Trying to brace myself for the next blow
August 3, 2011 4:05 PM   Subscribe

What can I expect, now that my father's been diagnosed with Multi-Infarct Dementia?

My father's been in a nursing home for about 15 months; he wound up there after untreated Bullous Pemphigoid resulted in a heart infection and a generally weakened state (he's 83). He's been increasingly forgetful and disoriented since then and has now been diagnosed with Multi-Infarct Dementia. And his mental state seems to be deteriorating at a faster rate than before; the symptoms we used to see on his worst days are now almost always there. When I went with him yesterday to the dentist, he wanted to know where my mother lives (in their house, like always) and told me some wacky story that my brother had called him and told him to arrest somebody. His ability to form new memories is very poor, he's convinced that people in the nursing home are spying on him, he's lost much of his social skills, and he couldn't make any sense of the multiple notes he'd written to remind himself of the dentist appointment.
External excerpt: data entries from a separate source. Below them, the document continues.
-- ==== Sys2Proof/Laws/State.lean ====
section
/-!
SUPPORT. What each update of the state leaves as it was: one lemma per field and per accessor, true by unfolding.
-/
set_option linter.constructorNameAsVariable false

namespace Sys2Proof.Machine

/-! ### `State.setReg` -/

@[simp] theorem setReg_pending (s : State) (a : Nat) (v : Word) : (s.setReg a v).pending = s.pending := rfl
@[simp] theorem setReg_fresh (s : State) (a : Nat) (v : Word) : (s.setReg a v).fresh = s.fresh := rfl
@[simp] theorem setReg_cores (s : State) (a : Nat) (v : Word) : (s.setReg a v).cores = s.cores := rfl
@[simp] theorem setReg_pairs (s : State) (a : Nat) (v : Word) : (s.setReg a v).pairs = s.pairs := rfl
@[simp] theorem setReg_agents (s : State) (a : Nat) (v : Word) : (s.setReg a v).agents = s.agents := rfl
@[simp] theorem setReg_slices (s : State) (a : Nat) (v : Word) : (s.setReg a v).slices = s.slices := rfl
@[simp] theorem setReg_net (s : State) (a : Nat) (v : Word) : (s.setReg a v).net = s.net := rfl
@[simp] theorem setReg_split (s : State) (a : Nat) (v : Word) : (s.setReg a v).split = s.split := rfl
@[simp] theorem setReg_close (s : State) (a : Nat) (v : Word) : (s.setReg a v).close = s.close := rfl
@[simp] theorem setReg_stage (s : State) (a : Nat) (v : Word) : (s.setReg a v).stage = s.stage := rfl
@[simp] theorem setReg_dmcs (s : State) (a : Nat) (v : Word) : (s.setReg a v).dmcs = s.dmcs := rfl
@[simp] theorem setReg_errlog (s : State) (a : Nat) (v : Word) : (s.setReg a v).errlog = s.errlog := rfl
@[simp] theorem setReg_hat (s : State) (a : Nat) (v : Word) : (s.setReg a v).hat = s.hat := rfl
@[simp] theorem setReg_eiu (s : State) (a : Nat) (v : Word) : (s.setReg a v).eiu = s.eiu := rfl
@[simp] theorem setReg_tb (s : State) (a : Nat) (v : Word) : (s.setReg a v).tb = s.tb := rfl
@[simp] theorem setReg_fab (s : State) (a : Nat) (v : Word) : (s.setReg a v).fab = s.fab := rfl
@[simp] theorem setReg_resp (s : State) (a : Nat) (v : Word) : (s.setReg a v).resp = s.resp := rfl
@[simp] theorem setReg_seg (s : State) (a : Nat) (v : Word) : (s.setReg a v).seg = s.seg := rfl
@[simp] theorem setReg_ports (s : State) (a : Nat) (v : Word) : (s.setReg a v).ports = s.ports := rfl
@[simp] theorem setReg_eth (s : State) (a : Nat) (v : Word) : (s.setReg a v).eth = s.eth := rfl
@[simp] theorem setReg_usb (s : State) (a : Nat) (v : Word) : (s.setReg a v).usb = s.usb := rfl
@[simp] theorem setReg_cuf (s : State) (a : Nat) (v : Word) : (s.setReg a v).cuf = s.cuf := rfl
@[simp] theorem setReg_fgt (s : State) (a : Nat) (v : Word) : (s.setReg a v).fgt = s.fgt := rfl
@[simp] theorem setReg_keep (s : State) (a : Nat) (v : Word) : (s.setReg a v).keep = s.keep := rfl
@[simp] theorem setReg_keepInj (s : State) (a : Nat) (v : Word) : (s.setReg a v).keepInj = s.keepInj := rfl
@[simp] theorem setReg_cns (s : State) (a : Nat) (v : Word) : (s.setReg a v).cns = s.cns := rfl
@[simp] theorem setReg_boot (s : State) (a : Nat) (v : Word) : (s.setReg a v).boot = s.boot := rfl
@[simp] theorem setReg_pwr (s : State) (a : Nat) (v : Word) : (s.setReg a v).pwr = s.pwr := rfl
@[simp] theorem setReg_jtag (s : State) (a : Nat) (v : Word) : (s.setReg a v).jtag = s.jtag := rfl
@[simp] theorem setReg_flaws (s : State) (a : Nat) (v : Word) : (s.setReg a v).flaws = s.flaws := rfl
@[simp] theorem setReg_get_core (s : State) (a : Nat) (v : Word) (x : Nat) : (s.setReg a v).core x = s.core x := rfl
@[simp] theorem setReg_get_gpr (s : State) (a : Nat) (v : Word) (x y : Nat) : (s.setReg a v).gpr x y = s.gpr x y := rfl
@[simp] theorem setReg_get_accOf (s : State) (a : Nat) (v : Word) (x y : Nat) : (s.setReg a v).accOf x y = s.accOf x y := rfl
@[simp] theorem setReg_get_pair (s : State) (a : Nat) (v : Word) (x : Nat) : (s.setReg a v).pair x = s.pair x := rfl
@[simp] theorem setReg_get_agent (s : State) (a : Nat) (v : Word) (x : Nat) : (s.setReg a v).agent x = s.agent x := rfl
@[simp] theorem setReg_get_slice (s : State) (a : Nat) (v : Word) (x : Nat) : (s.setReg a v).slice x = s.slice x := rfl
@[simp] theorem setReg_get_dmc (s : State) (a : Nat) (v : Word) (x : Nat) : (s.setReg a v).dmc x = s.dmc x := rfl
@[simp] theorem setReg_get_cufP (s : State) (a : Nat) (v : Word) (x : Nat) : (s.setReg a v).cufP x = s.cufP x := rfl
@[simp] theorem setReg_get_now (s : State) (a : Nat) (v : Word) : (s.setReg a v).now = s.now := rfl
@[simp] theorem setReg_get_nowLo (s : State) (a : Nat) (v : Word) : (s.setReg a v).nowLo = s.nowLo := rfl
@[simp] theorem setReg_get_nowHi (s : State) (a : Nat) (v : Word) : (s.setReg a v).nowHi = s.nowHi := rfl
@[simp] theorem setReg_get_ni (s : State) (a : Nat) (v : Word) (x : Nat) : (s.setReg a v).ni x = s.ni x := rfl

/-! ### `State.setFld` -/

@[simp] theorem setFld_pending (s : State) (a hi lo v : Nat) : (s.setFld a hi lo v).pending = s.pending := rfl
@[simp] theorem setFld_fresh (s : State) (a hi lo v : Nat) : (s.setFld a hi lo v).fresh = s.fresh := rfl
@[simp] theorem setFld_cores (s : State) (a hi lo v : Nat) : (s.setFld a hi lo v).cores = s.cores := rfl
@[simp] theorem setFld_pairs (s : State) (a hi lo v : Nat) : (s.setFld a hi lo v).pairs = s.pairs := rfl
@[simp] theorem setFld_agents (s : State) (a hi lo v : Nat) : (s.setFld a hi lo v).agents = s.agents := rfl
@[simp] theorem setFld_slices (s : State) (a hi lo v : Nat) : (s.setFld a hi lo v).slices = s.slices := rfl
@[simp] theorem setFld_net (s : State) (a hi lo v : Nat) : (s.setFld a hi lo v).net = s.net := rfl
@[simp] theorem setFld_split (s : State) (a hi lo v : Nat) : (s.setFld a hi lo v).split = s.split := rfl
@[simp] theorem setFld_close (s : State) (a hi lo v : Nat) : (s.setFld a hi lo v).close = s.close := rfl
@[simp] theorem setFld_stage (s : State) (a hi lo v : Nat) : (s.setFld a hi lo v).stage = s.stage := rfl
@[simp] theorem setFld_dmcs (s : State) (a hi lo v : Nat) : (s.setFld a hi lo v).dmcs = s.dmcs := rfl
@[simp] theorem setFld_errlog (s : State) (a hi lo v : Nat) : (s.setFld a hi lo v).errlog = s.errlog := rfl
@[simp] theorem setFld_hat (s : State) (a hi lo v : Nat) : (s.setFld a hi lo v).hat = s.hat := rfl
@[simp] theorem setFld_eiu (s : State) (a hi lo v : Nat) : (s.setFld a hi lo v).eiu = s.eiu := rfl
@[simp] theorem setFld_tb (s : State) (a hi lo v : Nat) : (s.setFld a hi lo v).tb = s.tb := rfl
@[simp] theorem setFld_fab (s : State) (a hi lo v : Nat) : (s.setFld a hi lo v).fab = s.fab := rfl
@[simp] theorem setFld_resp (s : State) (a hi lo v : Nat) : (s.setFld a hi lo v).resp = s.resp := rfl
@[simp] theorem setFld_seg (s : State) (a hi lo v : Nat) : (s.setFld a hi lo v).seg = s.seg := rfl
@[simp] theorem setFld_ports (s : State) (a hi lo v : Nat) : (s.setFld a hi lo v).ports = s.ports := rfl
@[simp] theorem setFld_eth (s : State) (a hi lo v : Nat) : (s.setFld a hi lo v).eth = s.eth := rfl
@[simp] theorem setFld_usb (s : State) (a hi lo v : Nat) : (s.setFld a hi lo v).usb = s.usb := rfl
@[simp] theorem setFld_cuf (s : State) (a hi lo v : Nat) : (s.setFld a hi lo v).cuf = s.cuf := rfl
@[simp] theorem setFld_fgt (s : State) (a hi lo v : Nat) : (s.setFld a hi lo v).fgt = s.fgt := rfl
@[simp] theorem setFld_keep (s : State) (a hi lo v : Nat) : (s.setFld a hi lo v).keep = s.keep := rfl
@[simp] theorem setFld_keepInj (s : State) (a hi lo v : Nat) : (s.setFld a hi lo v).keepInj = s.keepInj := rfl
@[simp] theorem setFld_cns (s : State) (a hi lo v : Nat) : (s.setFld a hi lo v).cns = s.cns := rfl
@[simp] theorem setFld_boot (s : State) (a hi lo v : Nat) : (s.setFld a hi lo v).boot = s.boot := rfl
@[simp] theorem setFld_pwr (s : State) (a hi lo v : Nat) : (s.setFld a hi lo v).pwr = s.pwr := rfl
@[simp] theorem setFld_jtag (s : State) (a hi lo v : Nat) : (s.setFld a hi lo v).jtag = s.jtag := rfl
@[simp] theorem setFld_flaws (s : State) (a hi lo v : Nat) : (s.setFld a hi lo v).flaws = s.flaws := rfl
@[simp] theorem setFld_get_core (s : State) (a hi lo v : Nat) (x : Nat) : (s.setFld a hi lo v).core x = s.core x := rfl
@[simp] theorem setFld_get_gpr (s : State) (a hi lo v : Nat) (x y : Nat) : (s.setFld a hi lo v).gpr x y = s.gpr x y := rfl
@[simp] theorem setFld_get_accOf (s : State) (a hi lo v : Nat) (x y : Nat) : (s.setFld a hi lo v).accOf x y = s.accOf x y := rfl
@[simp] theorem setFld_get_pair (s : State) (a hi lo v : Nat) (x : Nat) : (s.setFld a hi lo v).pair x = s.pair x := rfl
@[simp] theorem setFld_get_agent (s : State) (a hi lo v : Nat) (x : Nat) : (s.setFld a hi lo v).agent x = s.agent x := rfl
@[simp] theorem setFld_get_slice (s : State) (a hi lo v : Nat) (x : Nat) : (s.setFld a hi lo v).slice x = s.slice x := rfl
@[simp] theorem setFld_get_dmc (s : State) (a hi lo v : Nat) (x : Nat) : (s.setFld a hi lo v).dmc x = s.dmc x := rfl
@[simp] theorem setFld_get_cufP (s : State) (a hi lo v : Nat) (x : Nat) : (s.setFld a hi lo v).cufP x = s.cufP x := rfl
@[simp] theorem setFld_get_now (s : State) (a hi lo v : Nat) : (s.setFld a hi lo v).now = s.now := rfl
@[simp] theorem setFld_get_nowLo (s : State) (a hi lo v : Nat) : (s.setFld a hi lo v).nowLo = s.nowLo := rfl
@[simp] theorem setFld_get_nowHi (s : State) (a hi lo v : Nat) : (s.setFld a hi lo v).nowHi = s.nowHi := rfl
@[simp] theorem setFld_get_ni (s : State) (a hi lo v : Nat) (x : Nat) : (s.setFld a hi lo v).ni x = s.ni x := rfl

/-! ### `State.setBit` -/

@[simp] theorem setBit_pending (s : State) (a i : Nat) (b : Bool) : (s.setBit a i b).pending = s.pending := rfl
@[simp] theorem setBit_fresh (s : State) (a i : Nat) (b : Bool) : (s.setBit a i b).fresh = s.fresh := rfl
@[simp] theorem setBit_cores (s : State) (a i : Nat) (b : Bool) : (s.setBit a i b).cores = s.cores := rfl
@[simp] theorem setBit_pairs (s : State) (a i : Nat) (b : Bool) : (s.setBit a i b).pairs = s.pairs := rfl
@[simp] theorem setBit_agents (s : State) (a i : Nat) (b : Bool) : (s.setBit a i b).agents = s.agents := rfl
@[simp] theorem setBit_slices (s : State) (a i : Nat) (b : Bool) : (s.setBit a i b).slices = s.slices := rfl
@[simp] theorem setBit_net (s : State) (a i : Nat) (b : Bool) : (s.setBit a i b).net = s.net := rfl
@[simp] theorem setBit_split (s : State) (a i : Nat) (b : Bool) : (s.setBit a i b).split = s.split := rfl
@[simp] theorem setBit_close (s : State) (a i : Nat) (b : Bool) : (s.setBit a i b).close = s.close := rfl
@[simp] theorem setBit_stage (s : State) (a i : Nat) (b : Bool) : (s.setBit a i b).stage = s.stage := rfl
@[simp] theorem setBit_dmcs (s : State) (a i : Nat) (b : Bool) : (s.setBit a i b).dmcs = s.dmcs := rfl
@[simp] theorem setBit_errlog (s : State) (a i : Nat) (b : Bool) : (s.setBit a i b).errlog = s.errlog := rfl
@[simp] theorem setBit_hat (s : State) (a i : Nat) (b : Bool) : (s.setBit a i b).hat = s.hat := rfl
@[simp] theorem setBit_eiu (s : State) (a i : Nat) (b : Bool) : (s.setBit a i b).eiu = s.eiu := rfl
@[simp] theorem setBit_tb (s : State) (a i : Nat) (b : Bool) : (s.setBit a i b).tb = s.tb := rfl
@[simp] theorem setBit_fab (s : State) (a i : Nat) (b : Bool) : (s.setBit a i b).fab = s.fab := rfl
@[simp] theorem setBit_resp (s : State) (a i : Nat) (b : Bool) : (s.setBit a i b).resp = s.resp := rfl
@[simp] theorem setBit_seg (s : State) (a i : Nat) (b : Bool) : (s.setBit a i b).seg = s.seg := rfl
@[simp] theorem setBit_ports (s : State) (a i : Nat) (b : Bool) : (s.setBit a i b).ports = s.ports := rfl
@[simp] theorem setBit_eth (s : State) (a i : Nat) (b : Bool) : (s.setBit a i b).eth = s.eth := rfl
@[simp] theorem setBit_usb (s : State) (a i : Nat) (b : Bool) : (s.setBit a i b).usb = s.usb := rfl
@[simp] theorem setBit_cuf (s : State) (a i : Nat) (b : Bool) : (s.setBit a i b).cuf = s.cuf := rfl
@[simp] theorem setBit_fgt (s : State) (a i : Nat) (b : Bool) : (s.setBit a i b).fgt = s.fgt := rfl
@[simp] theorem setBit_keep (s : State) (a i : Nat) (b : Bool) : (s.setBit a i b).keep = s.keep := rfl
@[simp] theorem setBit_keepInj (s : State) (a i : Nat) (b : Bool) : (s.setBit a i b).keepInj = s.keepInj := rfl
@[simp] theorem setBit_cns (s : State) (a i : Nat) (b : Bool) : (s.setBit a i b).cns = s.cns := rfl
@[simp] theorem setBit_boot (s : State) (a i : Nat) (b : Bool) : (s.setBit a i b).boot = s.boot := rfl
@[simp] theorem setBit_pwr (s : State) (a i : Nat) (b : Bool) : (s.setBit a i b).pwr = s.pwr := rfl
@[simp] theorem setBit_jtag (s : State) (a i : Nat) (b : Bool) : (s.setBit a i b).jtag = s.jtag := rfl
@[simp] theorem setBit_flaws (s : State) (a i : Nat) (b : Bool) : (s.setBit a i b).flaws = s.flaws := rfl
@[simp] theorem setBit_get_core (s : State) (a i : Nat) (b : Bool) (x : Nat) : (s.setBit a i b).core x = s.core x := rfl
@[simp] theorem setBit_get_gpr (s : State) (a i : Nat) (b : Bool) (x y : Nat) : (s.setBit a i b).gpr x y = s.gpr x y := rfl
@[simp] theorem setBit_get_accOf (s : State) (a i : Nat) (b : Bool) (x y : Nat) : (s.setBit a i b).accOf x y = s.accOf x y := rfl
@[simp] theorem setBit_get_pair (s : State) (a i : Nat) (b : Bool) (x : Nat) : (s.setBit a i b).pair x = s.pair x := rfl
@[simp] theorem setBit_get_agent (s : State) (a i : Nat) (b : Bool) (x : Nat) : (s.setBit a i b).agent x = s.agent x := rfl
@[simp] theorem setBit_get_slice (s : State) (a i : Nat) (b : Bool) (x : Nat) : (s.setBit a i b).slice x = s.slice x := rfl
@[simp] theorem setBit_get_dmc (s : State) (a i : Nat) (b : Bool) (x : Nat) : (s.setBit a i b).dmc x = s.dmc x := rfl
@[simp] theorem setBit_get_cufP (s : State) (a i : Nat) (b : Bool) (x : Nat) : (s.setBit a i b).cufP x = s.cufP x := rfl
@[simp] theorem setBit_get_now (s : State) (a i : Nat) (b : Bool) : (s.setBit a i b).now = s.now := rfl
@[simp] theorem setBit_get_nowLo (s : State) (a i : Nat) (b : Bool) : (s.setBit a i b).nowLo = s.nowLo := rfl
@[simp] theorem setBit_get_nowHi (s : State) (a i : Nat) (b : Bool) : (s.setBit a i b).nowHi = s.nowHi := rfl
@[simp] theorem setBit_get_ni (s : State) (a i : Nat) (b : Bool) (x : Nat) : (s.setBit a i b).ni x = s.ni x := rfl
My question is what we should expect from here. I know there aren't "stages" to this condition the way there are in the case of Alzheimer's Disease, but I'm wondering if there's any way to predict the course of the illness. Could he go on for years this way? What should we be prepared for? Frankly, I don't know if these are answerable questions--everything I've read seems to indicate that it's pretty unpredictable--but I'd like to hear other people's experiences, if nothing else. The last year has been so stressful and difficult for my family, and I'm just trying to understand what's happening to us and maybe feel a little more prepared for what could come next.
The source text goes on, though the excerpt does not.